• _Exercise data_:
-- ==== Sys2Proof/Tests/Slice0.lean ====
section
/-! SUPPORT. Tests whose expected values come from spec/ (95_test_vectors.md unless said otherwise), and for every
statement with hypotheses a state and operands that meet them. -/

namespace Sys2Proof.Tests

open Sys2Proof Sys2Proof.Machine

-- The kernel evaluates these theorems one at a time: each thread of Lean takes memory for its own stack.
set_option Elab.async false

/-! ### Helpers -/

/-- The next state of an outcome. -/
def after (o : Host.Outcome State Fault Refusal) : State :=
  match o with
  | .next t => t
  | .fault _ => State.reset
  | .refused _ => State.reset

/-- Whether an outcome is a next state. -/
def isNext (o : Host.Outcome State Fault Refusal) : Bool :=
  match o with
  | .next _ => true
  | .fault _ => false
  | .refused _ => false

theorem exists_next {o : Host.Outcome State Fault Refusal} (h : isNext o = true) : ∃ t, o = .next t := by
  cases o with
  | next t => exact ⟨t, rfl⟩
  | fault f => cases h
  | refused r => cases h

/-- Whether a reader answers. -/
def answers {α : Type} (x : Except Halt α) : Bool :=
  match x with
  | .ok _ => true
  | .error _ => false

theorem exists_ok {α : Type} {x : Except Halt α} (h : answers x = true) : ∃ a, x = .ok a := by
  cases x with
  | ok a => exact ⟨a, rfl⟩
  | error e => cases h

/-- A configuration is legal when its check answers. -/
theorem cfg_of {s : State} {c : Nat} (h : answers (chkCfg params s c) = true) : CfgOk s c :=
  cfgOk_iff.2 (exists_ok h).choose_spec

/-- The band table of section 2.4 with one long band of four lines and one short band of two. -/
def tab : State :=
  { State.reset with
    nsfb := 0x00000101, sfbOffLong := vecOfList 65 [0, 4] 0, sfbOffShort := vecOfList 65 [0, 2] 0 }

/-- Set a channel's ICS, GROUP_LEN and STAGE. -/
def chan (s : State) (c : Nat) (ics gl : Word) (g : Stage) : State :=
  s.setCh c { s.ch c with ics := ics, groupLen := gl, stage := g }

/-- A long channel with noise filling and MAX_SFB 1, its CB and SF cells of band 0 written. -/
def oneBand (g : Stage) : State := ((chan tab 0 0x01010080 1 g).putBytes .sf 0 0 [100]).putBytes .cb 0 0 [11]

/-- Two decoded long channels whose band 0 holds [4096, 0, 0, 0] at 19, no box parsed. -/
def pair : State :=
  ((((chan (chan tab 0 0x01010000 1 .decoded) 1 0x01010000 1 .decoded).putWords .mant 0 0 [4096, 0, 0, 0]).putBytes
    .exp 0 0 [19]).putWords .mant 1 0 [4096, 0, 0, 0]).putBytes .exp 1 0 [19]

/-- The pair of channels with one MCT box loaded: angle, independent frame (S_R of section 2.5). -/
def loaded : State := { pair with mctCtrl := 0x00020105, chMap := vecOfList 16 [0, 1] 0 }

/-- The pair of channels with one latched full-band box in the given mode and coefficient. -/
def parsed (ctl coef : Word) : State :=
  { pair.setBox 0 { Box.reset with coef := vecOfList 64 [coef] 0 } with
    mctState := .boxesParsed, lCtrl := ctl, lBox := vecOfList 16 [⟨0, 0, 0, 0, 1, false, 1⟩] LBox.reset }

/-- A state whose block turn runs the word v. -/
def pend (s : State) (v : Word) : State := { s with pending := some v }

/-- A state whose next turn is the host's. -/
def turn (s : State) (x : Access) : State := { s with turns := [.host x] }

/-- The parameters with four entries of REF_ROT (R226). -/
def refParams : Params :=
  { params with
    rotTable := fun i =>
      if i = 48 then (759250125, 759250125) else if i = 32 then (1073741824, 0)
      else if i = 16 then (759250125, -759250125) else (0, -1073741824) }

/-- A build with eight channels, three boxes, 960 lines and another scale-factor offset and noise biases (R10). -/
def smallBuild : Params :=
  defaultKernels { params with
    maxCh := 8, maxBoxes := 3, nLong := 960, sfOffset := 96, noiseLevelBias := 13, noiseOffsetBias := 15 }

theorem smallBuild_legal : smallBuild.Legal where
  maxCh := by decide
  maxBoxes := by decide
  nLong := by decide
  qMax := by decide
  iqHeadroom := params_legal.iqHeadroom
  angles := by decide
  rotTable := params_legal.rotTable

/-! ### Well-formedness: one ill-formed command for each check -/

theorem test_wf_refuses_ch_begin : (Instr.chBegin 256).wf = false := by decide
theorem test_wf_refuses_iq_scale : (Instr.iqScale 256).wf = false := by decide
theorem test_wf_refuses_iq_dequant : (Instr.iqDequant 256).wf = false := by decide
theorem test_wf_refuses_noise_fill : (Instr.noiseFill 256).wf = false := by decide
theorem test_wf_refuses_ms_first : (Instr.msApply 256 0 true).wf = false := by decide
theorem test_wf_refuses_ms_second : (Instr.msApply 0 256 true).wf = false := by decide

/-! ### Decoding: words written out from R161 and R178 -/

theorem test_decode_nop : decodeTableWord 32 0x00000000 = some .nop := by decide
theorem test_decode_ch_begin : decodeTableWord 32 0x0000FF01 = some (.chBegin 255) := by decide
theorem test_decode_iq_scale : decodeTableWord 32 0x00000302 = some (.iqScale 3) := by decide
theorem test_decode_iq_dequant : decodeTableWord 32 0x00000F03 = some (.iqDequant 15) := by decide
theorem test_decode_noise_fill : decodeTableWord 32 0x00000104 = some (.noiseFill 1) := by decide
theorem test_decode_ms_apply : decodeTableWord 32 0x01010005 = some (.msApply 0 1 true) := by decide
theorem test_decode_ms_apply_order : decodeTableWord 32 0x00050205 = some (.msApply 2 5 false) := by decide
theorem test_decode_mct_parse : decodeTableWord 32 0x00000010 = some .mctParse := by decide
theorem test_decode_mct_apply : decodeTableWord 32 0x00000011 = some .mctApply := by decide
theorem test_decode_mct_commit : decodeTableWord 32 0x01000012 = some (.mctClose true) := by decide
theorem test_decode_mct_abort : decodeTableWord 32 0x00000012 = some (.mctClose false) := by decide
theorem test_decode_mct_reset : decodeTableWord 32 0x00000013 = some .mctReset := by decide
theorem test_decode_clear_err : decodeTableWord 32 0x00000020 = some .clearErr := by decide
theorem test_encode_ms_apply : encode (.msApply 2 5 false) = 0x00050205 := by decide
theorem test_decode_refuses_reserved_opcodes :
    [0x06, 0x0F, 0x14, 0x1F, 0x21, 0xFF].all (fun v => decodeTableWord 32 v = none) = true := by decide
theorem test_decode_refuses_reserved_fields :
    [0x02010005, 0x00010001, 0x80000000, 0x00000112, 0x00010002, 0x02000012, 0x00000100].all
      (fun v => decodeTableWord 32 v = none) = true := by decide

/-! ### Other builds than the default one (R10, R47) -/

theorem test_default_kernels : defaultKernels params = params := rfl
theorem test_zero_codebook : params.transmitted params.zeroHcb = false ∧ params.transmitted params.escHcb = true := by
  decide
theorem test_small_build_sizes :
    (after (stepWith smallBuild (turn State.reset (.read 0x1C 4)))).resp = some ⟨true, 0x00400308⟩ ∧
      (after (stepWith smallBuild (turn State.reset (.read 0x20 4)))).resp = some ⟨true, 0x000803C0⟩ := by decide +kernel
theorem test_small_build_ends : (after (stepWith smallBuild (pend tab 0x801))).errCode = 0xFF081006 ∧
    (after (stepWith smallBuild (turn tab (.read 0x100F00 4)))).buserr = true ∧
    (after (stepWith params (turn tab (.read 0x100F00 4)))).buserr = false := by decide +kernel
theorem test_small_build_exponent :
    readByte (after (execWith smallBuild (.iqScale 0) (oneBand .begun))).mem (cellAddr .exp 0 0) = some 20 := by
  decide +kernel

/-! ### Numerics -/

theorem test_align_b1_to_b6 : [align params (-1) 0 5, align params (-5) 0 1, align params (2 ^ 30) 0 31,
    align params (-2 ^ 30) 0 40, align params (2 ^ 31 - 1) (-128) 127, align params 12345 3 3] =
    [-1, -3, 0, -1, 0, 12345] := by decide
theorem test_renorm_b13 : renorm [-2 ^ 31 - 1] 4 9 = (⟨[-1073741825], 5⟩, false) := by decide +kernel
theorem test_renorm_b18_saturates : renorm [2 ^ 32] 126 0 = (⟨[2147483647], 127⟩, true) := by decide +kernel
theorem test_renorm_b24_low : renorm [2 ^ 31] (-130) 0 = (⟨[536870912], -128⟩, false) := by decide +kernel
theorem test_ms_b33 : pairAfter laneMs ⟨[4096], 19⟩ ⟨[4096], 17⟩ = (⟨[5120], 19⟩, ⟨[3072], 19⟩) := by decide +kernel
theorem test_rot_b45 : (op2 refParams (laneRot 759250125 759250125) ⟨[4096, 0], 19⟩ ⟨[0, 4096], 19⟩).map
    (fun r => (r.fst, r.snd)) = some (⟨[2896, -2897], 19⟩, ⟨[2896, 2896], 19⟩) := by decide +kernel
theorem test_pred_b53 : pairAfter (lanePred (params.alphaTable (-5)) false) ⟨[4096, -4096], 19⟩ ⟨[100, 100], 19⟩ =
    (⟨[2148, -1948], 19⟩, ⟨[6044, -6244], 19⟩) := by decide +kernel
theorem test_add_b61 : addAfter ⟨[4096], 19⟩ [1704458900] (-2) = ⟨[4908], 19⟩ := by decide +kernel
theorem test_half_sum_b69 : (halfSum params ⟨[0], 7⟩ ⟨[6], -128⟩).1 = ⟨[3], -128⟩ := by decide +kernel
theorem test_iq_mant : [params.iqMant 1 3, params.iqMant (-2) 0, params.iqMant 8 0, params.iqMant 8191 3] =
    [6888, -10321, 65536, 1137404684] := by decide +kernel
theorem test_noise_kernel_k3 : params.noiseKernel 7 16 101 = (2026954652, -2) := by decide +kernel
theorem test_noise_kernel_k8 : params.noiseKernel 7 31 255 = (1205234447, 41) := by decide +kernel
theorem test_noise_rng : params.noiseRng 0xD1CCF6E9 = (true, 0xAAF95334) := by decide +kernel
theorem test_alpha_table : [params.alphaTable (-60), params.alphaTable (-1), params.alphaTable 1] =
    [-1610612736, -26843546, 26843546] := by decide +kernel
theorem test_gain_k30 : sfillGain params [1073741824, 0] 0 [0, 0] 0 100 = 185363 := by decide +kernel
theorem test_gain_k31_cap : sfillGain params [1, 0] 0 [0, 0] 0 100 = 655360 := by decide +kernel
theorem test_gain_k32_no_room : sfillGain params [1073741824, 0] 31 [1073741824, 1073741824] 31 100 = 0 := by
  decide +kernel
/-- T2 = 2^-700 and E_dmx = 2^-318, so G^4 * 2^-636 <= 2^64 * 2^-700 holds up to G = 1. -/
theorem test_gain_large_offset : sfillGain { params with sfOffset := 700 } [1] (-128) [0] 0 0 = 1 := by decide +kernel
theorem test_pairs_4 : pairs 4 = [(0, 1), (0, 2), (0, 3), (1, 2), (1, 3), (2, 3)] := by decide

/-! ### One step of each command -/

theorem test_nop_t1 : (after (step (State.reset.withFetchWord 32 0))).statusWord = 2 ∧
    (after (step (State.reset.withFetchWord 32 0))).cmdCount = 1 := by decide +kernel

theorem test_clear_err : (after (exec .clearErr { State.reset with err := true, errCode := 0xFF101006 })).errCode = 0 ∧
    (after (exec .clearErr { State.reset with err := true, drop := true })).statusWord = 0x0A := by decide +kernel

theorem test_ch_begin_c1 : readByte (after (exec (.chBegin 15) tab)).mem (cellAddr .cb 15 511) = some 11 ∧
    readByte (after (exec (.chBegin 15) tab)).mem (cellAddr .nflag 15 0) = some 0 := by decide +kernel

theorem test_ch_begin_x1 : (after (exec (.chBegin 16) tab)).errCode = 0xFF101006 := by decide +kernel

• _Task statement_: After locating the line holding "def after (o" above, output exactly that line and every line after it through the line holding "def pair : State". Include nothing else.

• _Exercise solution_:
def after (o : Host.Outcome State Fault Refusal) : State :=
  match o with
  | .next t => t
  | .fault _ => State.reset
  | .refused _ => State.reset

/-- Whether an outcome is a next state. -/
def isNext (o : Host.Outcome State Fault Refusal) : Bool :=
  match o with
  | .next _ => true
  | .fault _ => false
  | .refused _ => false

theorem exists_next {o : Host.Outcome State Fault Refusal} (h : isNext o = true) : ∃ t, o = .next t := by
  cases o with
  | next t => exact ⟨t, rfl⟩
  | fault f => cases h
  | refused r => cases h

/-- Whether a reader answers. -/
def answers {α : Type} (x : Except Halt α) : Bool :=
  match x with
  | .ok _ => true
  | .error _ => false

theorem exists_ok {α : Type} {x : Except Halt α} (h : answers x = true) : ∃ a, x = .ok a := by
  cases x with
  | ok a => exact ⟨a, rfl⟩
  | error e => cases h

/-- A configuration is legal when its check answers. -/
theorem cfg_of {s : State} {c : Nat} (h : answers (chkCfg params s c) = true) : CfgOk s c :=
  cfgOk_iff.2 (exists_ok h).choose_spec

/-- The band table of section 2.4 with one long band of four lines and one short band of two. -/
def tab : State :=
  { State.reset with
    nsfb := 0x00000101, sfbOffLong := vecOfList 65 [0, 4] 0, sfbOffShort := vecOfList 65 [0, 2] 0 }

/-- Set a channel's ICS, GROUP_LEN and STAGE. -/
def chan (s : State) (c : Nat) (ics gl : Word) (g : Stage) : State :=
  s.setCh c { s.ch c with ics := ics, groupLen := gl, stage := g }

/-- A long channel with noise filling and MAX_SFB 1, its CB and SF cells of band 0 written. -/
def oneBand (g : Stage) : State := ((chan tab 0 0x01010080 1 g).putBytes .sf 0 0 [100]).putBytes .cb 0 0 [11]

/-- Two decoded long channels whose band 0 holds [4096, 0, 0, 0] at 19, no box parsed. -/
def pair : State :=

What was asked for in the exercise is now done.